» Problem details: Retype the entries below without any change.

» Input material:

/-- How many instances a stage has requested at launch (R254). -/
def firstRequests (s : State) (p : Partition) (st : Stage) : Nat :=
  if st.walker.isSome then
    min st.maxInst (freeCores s p s.nextLaunch none (if st.home = 2 then none else some (st.home == 1))).length
  else if st.inRing = 0 then max st.minInst 1 else 0

/-- The launch that a checked packet begins. -/
def launchOf (s : State) (fn : Nat) (q : Fin 4) (x : Nat) (slot : Slot) (stages : List Stage) (bkt : Option (Nat × Nat)) :
    Launch where
  part := partOf s fn
  fn := fn
  q := q.val
  seq := BitVec.ofNat 32 (fld x 0 4)
  slot := Pkt.slot x
  tenant := (s.queue (queueKey fn q.val)).tenant
  isa := (s.part (partOf s fn)).isa
  sig := (fld x 5 1).testBit 0
  sigAddr := quad x 0x18
  sigVal := quad x 0x20
  statAddr := quad x 0x28
  tick := if (fld x 5 1).testBit 1 && !reached (s.now 0) (quad x 0x10) then some (quad x 0x10) else none
  stages := startFractions slot stages
  reloc := Vector.ofFn fun n : Fin 16 => if n.val < slot.nbuf then quad x (0x80 + 8 * n.val) &&& ~~~(1#64 <<< 63) else 0
  bucket := bkt.map fun b => (fld b.1 0x1A 1, b.2, BitVec.ofNat 64 (fld x 0xC 4 + b.2 * 2 ^ 32))
  limit := match bkt with
    | some b => BitVec.ofNat 16 (fld b.1 0x18 2)
    | none => 0
  lnum := slot.lnum
  covctl := (s.part (partOf s fn)).covctl
  late := 0
  badrep := 0
  slips := 0
  frac := 0
  tstart := none

/-- The text map of a stage's block image, if its slot has none yet (R364). -/
def addMap (l : List TextMap) (st : Stage) : List TextMap :=
  let m : TextMap := ⟨st.textVa, st.textSize, st.prog + st.textOff⟩
  if l.contains m then l else l ++ [m]

/-- The launch begins: its data sections are copied, and its first instances are requested. -/
def beginLaunch (s : State) (fn : Nat) (q : Fin 4) (x : Nat) (slot : Slot) (stages : List Stage) (bkt : Option (Nat × Nat)) :
    State :=
  let part := partOf s fn
  let (s, ok) := copySections (s.part part) slot.image stages s
  if !ok then completeNow s fn q x 3
  else
    let l := launchOf s fn q x slot stages bkt
    let lid := s.nextLaunch
    let want := stages.map (firstRequests s (s.part part))
    let s := setSlot (takePacket s (queueKey fn q.val)) part (Pkt.slot x)
      { slot with lnum := slot.lnum + 1, maps := stages.foldl addMap slot.maps }
    let s := { s with nextLaunch := lid + 1, launched := true }.setLaunch lid l
    (stages.zip want).zipIdx.foldl (fun s p => addRequests s lid p.2 l p.1.1 p.1.2) s

/-- The residency check of R320, in its order. -/
def checkLaunch (s : State) (fn : Nat) (x : Nat) : Except Nat (Slot × List Stage × Option (Nat × Nat)) :=
  let p := s.part (partOf s fn)
  if !Pkt.launchOk x then .error 4
  else match slotOf s fn x with
    | none => .error 2
    | some slot =>
      if slot.st ≠ .resident then .error 2
      else if fld x 7 1 ≠ slot.nbuf ∨ (slot.buckets ∧ 15 < slot.nbuf) then .error 4
      else if !(List.range slot.nbuf).all fun n => bufferOk s p (quad x (0x80 + 8 * n)) then .error 3
      else match launchBucket slot x with
        | none => .error 1
        | some bkt => match launchStages s p slot x bkt with
          | none => .error 1
          | some l => .ok (slot, l, bkt)

/-- The bytes that the check of a LAUNCH reads. -/
def checkReads (s : State) (fn : Nat) (x : Nat) : List (Word × Nat) :=
  let bucket := match slotOf s fn x with
    | some slot => match launchBucket slot x with
      | some (some b) => [quad b.1 8]
      | _ => []
    | none => []
  launchReads s (s.part (partOf s fn)) x bucket

/-- The lines that the check of a LAUNCH has read are the device's. -/
def snoopCheck (s : State) (fn : Nat) (x : Nat) : State :=
  (checkReads s fn x).foldl (fun s r => s.snoopRead (s.part (partOf s fn)) r.1 r.2) s

/-- The pages that a LAUNCH needs: those of its buffers, of what its check reads, and of its data sections. -/
def launchPages (s : State) (fn : Nat) (x : Nat) : List Word :=
  if !Pkt.launchOk x then []
  else
    ((List.range (fld x 7 1)).flatMap fun n => packetPages (quad x (0x80 + 8 * n)) 1) ++
      ((checkReads s fn x).flatMap fun r => pagesOf r.1 r.2) ++
      match checkLaunch s fn x with
      | .ok (_, l, _) => (dataSections l).flatMap fun q => pagesOf q.2.addr q.2.size
      | .error _ => []

/-- A LAUNCH is checked and begins. -/
def execLaunchPacket (fn : Fn) (q : Fin 4) (s : State) : Host.Outcome State Fault Refusal :=
  .next (withPacket fn q (· == 2) s (launchPages s fn) fun x s =>
    match checkLaunch s fn x with
      | .error n => completeNow (snoopCheck s fn x) fn q x n
      | .ok (slot, l, bkt) => beginLaunch (snoopCheck s fn x) fn q x slot l bkt)

/-! ## Retirement (R261, R268, R323) -/

/-- Every point of a stage's grid has been reported or filled. -/
def gridDone (w : Walker) : Bool :=
  w.returned.isEmpty && w.handed.all (·.reported) && w.handed.length + w.filled.length == w.total

/-- May the launch retire? An update that is due comes first (R268). -/
def mayRetire (s : State) (lid : Nat) (l : Launch) : Bool :=
  (updateDue l).isNone &&
  (l.stages.zipIdx.all fun p => stageFinished s lid p.2 l p.1 && match p.1.walker with | some w => gridDone w | none => true) &&
    (s.requests.all fun r => !(r.launch == lid)) &&
    s.blocks.all fun b => !(b.2.launch == lid) || (b.2.status == .ended && !b.2.chans[4].busy)

/-- The update at retirement: the stage, and the fraction that Madder retains. -/
def lastUpdate (l : Launch) : Option (Nat × Nat) :=
  (l.stages.zipIdx.find? fun p => p.1.cov.isSome).bind fun p => match p.1.walker, p.1.cov with
    | some w, some c =>
      if c.fixed then none
      else some (p.2, updateOver l.covctl (lastFraction w) (errorsIn w (4096 * w.updates.length) (w.idx + 1)))
    | _, _ => none

/-- The slot keeps the fraction of a stage. -/
def retain (s : State) (l : Launch) : State :=
  match lastUpdate l, getKey (s.part l.part).slots l.slot with
  | some (no, f), some x => setSlot s l.part l.slot { x with fracs := putKey x.fracs no f }
  | _, _ => s

/-- The completion of a launch that retires. -/
def Launch.retired (l : Launch) (now : Word) : Completion :=
  l.completion 0 (match lastUpdate l with | some (_, f) => f - 1 | none => 0xFF) now

/-- The pages that a retirement needs: the rings of the stages that Weld has not seen finished, and where the completion goes. -/
def retirePages (s : State) (lid : Nat) (l : Launch) : List (Partition × Word) :=
  ((l.stages.filter fun st => !st.finished).flatMap fun st => st.ringPages.map fun va => (s.part l.part, va)) ++
    if mayRetire s lid l then signalPages s [l.retired (s.now 0)] else []

def execLaunchRetire (launch : Nat) (s : State) : Host.Outcome State Fault Refusal :=
  .next (match s.launch? launch with
    | none => s
    | some l =>
      if rungStops s launch then s
      else withPages s (retirePages s launch l) fun s =>
        let s := (l.stages.filter fun st => !st.finished).foldl (fun s st => snoopRings s (s.part l.part) st) s
        if mayRetire s launch l then complete (dropLaunch (retain s l) launch) (l.retired (s.now 0)) else s)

» Problem solution:
/-- How many instances a stage has requested at launch (R254). -/
def firstRequests (s : State) (p : Partition) (st : Stage) : Nat :=
  if st.walker.isSome then
    min st.maxInst (freeCores s p s.nextLaunch none (if st.home = 2 then none else some (st.home == 1))).length
  else if st.inRing = 0 then max st.minInst 1 else 0

/-- The launch that a checked packet begins. -/
def launchOf (s : State) (fn : Nat) (q : Fin 4) (x : Nat) (slot : Slot) (stages : List Stage) (bkt : Option (Nat × Nat)) :
    Launch where
  part := partOf s fn
  fn := fn
  q := q.val
  seq := BitVec.ofNat 32 (fld x 0 4)
  slot := Pkt.slot x
  tenant := (s.queue (queueKey fn q.val)).tenant
  isa := (s.part (partOf s fn)).isa
  sig := (fld x 5 1).testBit 0
  sigAddr := quad x 0x18
  sigVal := quad x 0x20
  statAddr := quad x 0x28
  tick := if (fld x 5 1).testBit 1 && !reached (s.now 0) (quad x 0x10) then some (quad x 0x10) else none
  stages := startFractions slot stages
  reloc := Vector.ofFn fun n : Fin 16 => if n.val < slot.nbuf then quad x (0x80 + 8 * n.val) &&& ~~~(1#64 <<< 63) else 0
  bucket := bkt.map fun b => (fld b.1 0x1A 1, b.2, BitVec.ofNat 64 (fld x 0xC 4 + b.2 * 2 ^ 32))
  limit := match bkt with
    | some b => BitVec.ofNat 16 (fld b.1 0x18 2)
    | none => 0
  lnum := slot.lnum
  covctl := (s.part (partOf s fn)).covctl
  late := 0
  badrep := 0
  slips := 0
  frac := 0
  tstart := none

/-- The text map of a stage's block image, if its slot has none yet (R364). -/
def addMap (l : List TextMap) (st : Stage) : List TextMap :=
  let m : TextMap := ⟨st.textVa, st.textSize, st.prog + st.textOff⟩
  if l.contains m then l else l ++ [m]

/-- The launch begins: its data sections are copied, and its first instances are requested. -/
def beginLaunch (s : State) (fn : Nat) (q : Fin 4) (x : Nat) (slot : Slot) (stages : List Stage) (bkt : Option (Nat × Nat)) :
    State :=
  let part := partOf s fn
  let (s, ok) := copySections (s.part part) slot.image stages s
  if !ok then completeNow s fn q x 3
  else
    let l := launchOf s fn q x slot stages bkt
    let lid := s.nextLaunch
    let want := stages.map (firstRequests s (s.part part))
    let s := setSlot (takePacket s (queueKey fn q.val)) part (Pkt.slot x)
      { slot with lnum := slot.lnum + 1, maps := stages.foldl addMap slot.maps }
    let s := { s with nextLaunch := lid + 1, launched := true }.setLaunch lid l
    (stages.zip want).zipIdx.foldl (fun s p => addRequests s lid p.2 l p.1.1 p.1.2) s

/-- The residency check of R320, in its order. -/
def checkLaunch (s : State) (fn : Nat) (x : Nat) : Except Nat (Slot × List Stage × Option (Nat × Nat)) :=
  let p := s.part (partOf s fn)
  if !Pkt.launchOk x then .error 4
  else match slotOf s fn x with
    | none => .error 2
    | some slot =>
      if slot.st ≠ .resident then .error 2
      else if fld x 7 1 ≠ slot.nbuf ∨ (slot.buckets ∧ 15 < slot.nbuf) then .error 4
      else if !(List.range slot.nbuf).all fun n => bufferOk s p (quad x (0x80 + 8 * n)) then .error 3
      else match launchBucket slot x with
        | none => .error 1
        | some bkt => match launchStages s p slot x bkt with
          | none => .error 1
          | some l => .ok (slot, l, bkt)

/-- The bytes that the check of a LAUNCH reads. -/
def checkReads (s : State) (fn : Nat) (x : Nat) : List (Word × Nat) :=
  let bucket := match slotOf s fn x with
    | some slot => match launchBucket slot x with
      | some (some b) => [quad b.1 8]
      | _ => []
    | none => []
  launchReads s (s.part (partOf s fn)) x bucket

/-- The lines that the check of a LAUNCH has read are the device's. -/
def snoopCheck (s : State) (fn : Nat) (x : Nat) : State :=
  (checkReads s fn x).foldl (fun s r => s.snoopRead (s.part (partOf s fn)) r.1 r.2) s

/-- The pages that a LAUNCH needs: those of its buffers, of what its check reads, and of its data sections. -/
def launchPages (s : State) (fn : Nat) (x : Nat) : List Word :=
  if !Pkt.launchOk x then []
  else
    ((List.range (fld x 7 1)).flatMap fun n => packetPages (quad x (0x80 + 8 * n)) 1) ++
      ((checkReads s fn x).flatMap fun r => pagesOf r.1 r.2) ++
      match checkLaunch s fn x with
      | .ok (_, l, _) => (dataSections l).flatMap fun q => pagesOf q.2.addr q.2.size
      | .error _ => []

/-- A LAUNCH is checked and begins. -/
def execLaunchPacket (fn : Fn) (q : Fin 4) (s : State) : Host.Outcome State Fault Refusal :=
  .next (withPacket fn q (· == 2) s (launchPages s fn) fun x s =>
    match checkLaunch s fn x with
      | .error n => completeNow (snoopCheck s fn x) fn q x n
      | .ok (slot, l, bkt) => beginLaunch (snoopCheck s fn x) fn q x slot l bkt)

/-! ## Retirement (R261, R268, R323) -/

/-- Every point of a stage's grid has been reported or filled. -/
def gridDone (w : Walker) : Bool :=
  w.returned.isEmpty && w.handed.all (·.reported) && w.handed.length + w.filled.length == w.total

/-- May the launch retire? An update that is due comes first (R268). -/
def mayRetire (s : State) (lid : Nat) (l : Launch) : Bool :=
  (updateDue l).isNone &&
  (l.stages.zipIdx.all fun p => stageFinished s lid p.2 l p.1 && match p.1.walker with | some w => gridDone w | none => true) &&
    (s.requests.all fun r => !(r.launch == lid)) &&
    s.blocks.all fun b => !(b.2.launch == lid) || (b.2.status == .ended && !b.2.chans[4].busy)

/-- The update at retirement: the stage, and the fraction that Madder retains. -/
def lastUpdate (l : Launch) : Option (Nat × Nat) :=
  (l.stages.zipIdx.find? fun p => p.1.cov.isSome).bind fun p => match p.1.walker, p.1.cov with
    | some w, some c =>
      if c.fixed then none
      else some (p.2, updateOver l.covctl (lastFraction w) (errorsIn w (4096 * w.updates.length) (w.idx + 1)))
    | _, _ => none

/-- The slot keeps the fraction of a stage. -/
def retain (s : State) (l : Launch) : State :=
  match lastUpdate l, getKey (s.part l.part).slots l.slot with
  | some (no, f), some x => setSlot s l.part l.slot { x with fracs := putKey x.fracs no f }
  | _, _ => s

/-- The completion of a launch that retires. -/
def Launch.retired (l : Launch) (now : Word) : Completion :=
  l.completion 0 (match lastUpdate l with | some (_, f) => f - 1 | none => 0xFF) now

/-- The pages that a retirement needs: the rings of the stages that Weld has not seen finished, and where the completion goes. -/
def retirePages (s : State) (lid : Nat) (l : Launch) : List (Partition × Word) :=
  ((l.stages.filter fun st => !st.finished).flatMap fun st => st.ringPages.map fun va => (s.part l.part, va)) ++
    if mayRetire s lid l then signalPages s [l.retired (s.now 0)] else []

def execLaunchRetire (launch : Nat) (s : State) : Host.Outcome State Fault Refusal :=
  .next (match s.launch? launch with
    | none => s
    | some l =>
      if rungStops s launch then s
      else withPages s (retirePages s launch l) fun s =>
        let s := (l.stages.filter fun st => !st.finished).foldl (fun s st => snoopRings s (s.part l.part) st) s
        if mayRetire s launch l then complete (dropLaunch (retain s l) launch) (l.retired (s.now 0)) else s)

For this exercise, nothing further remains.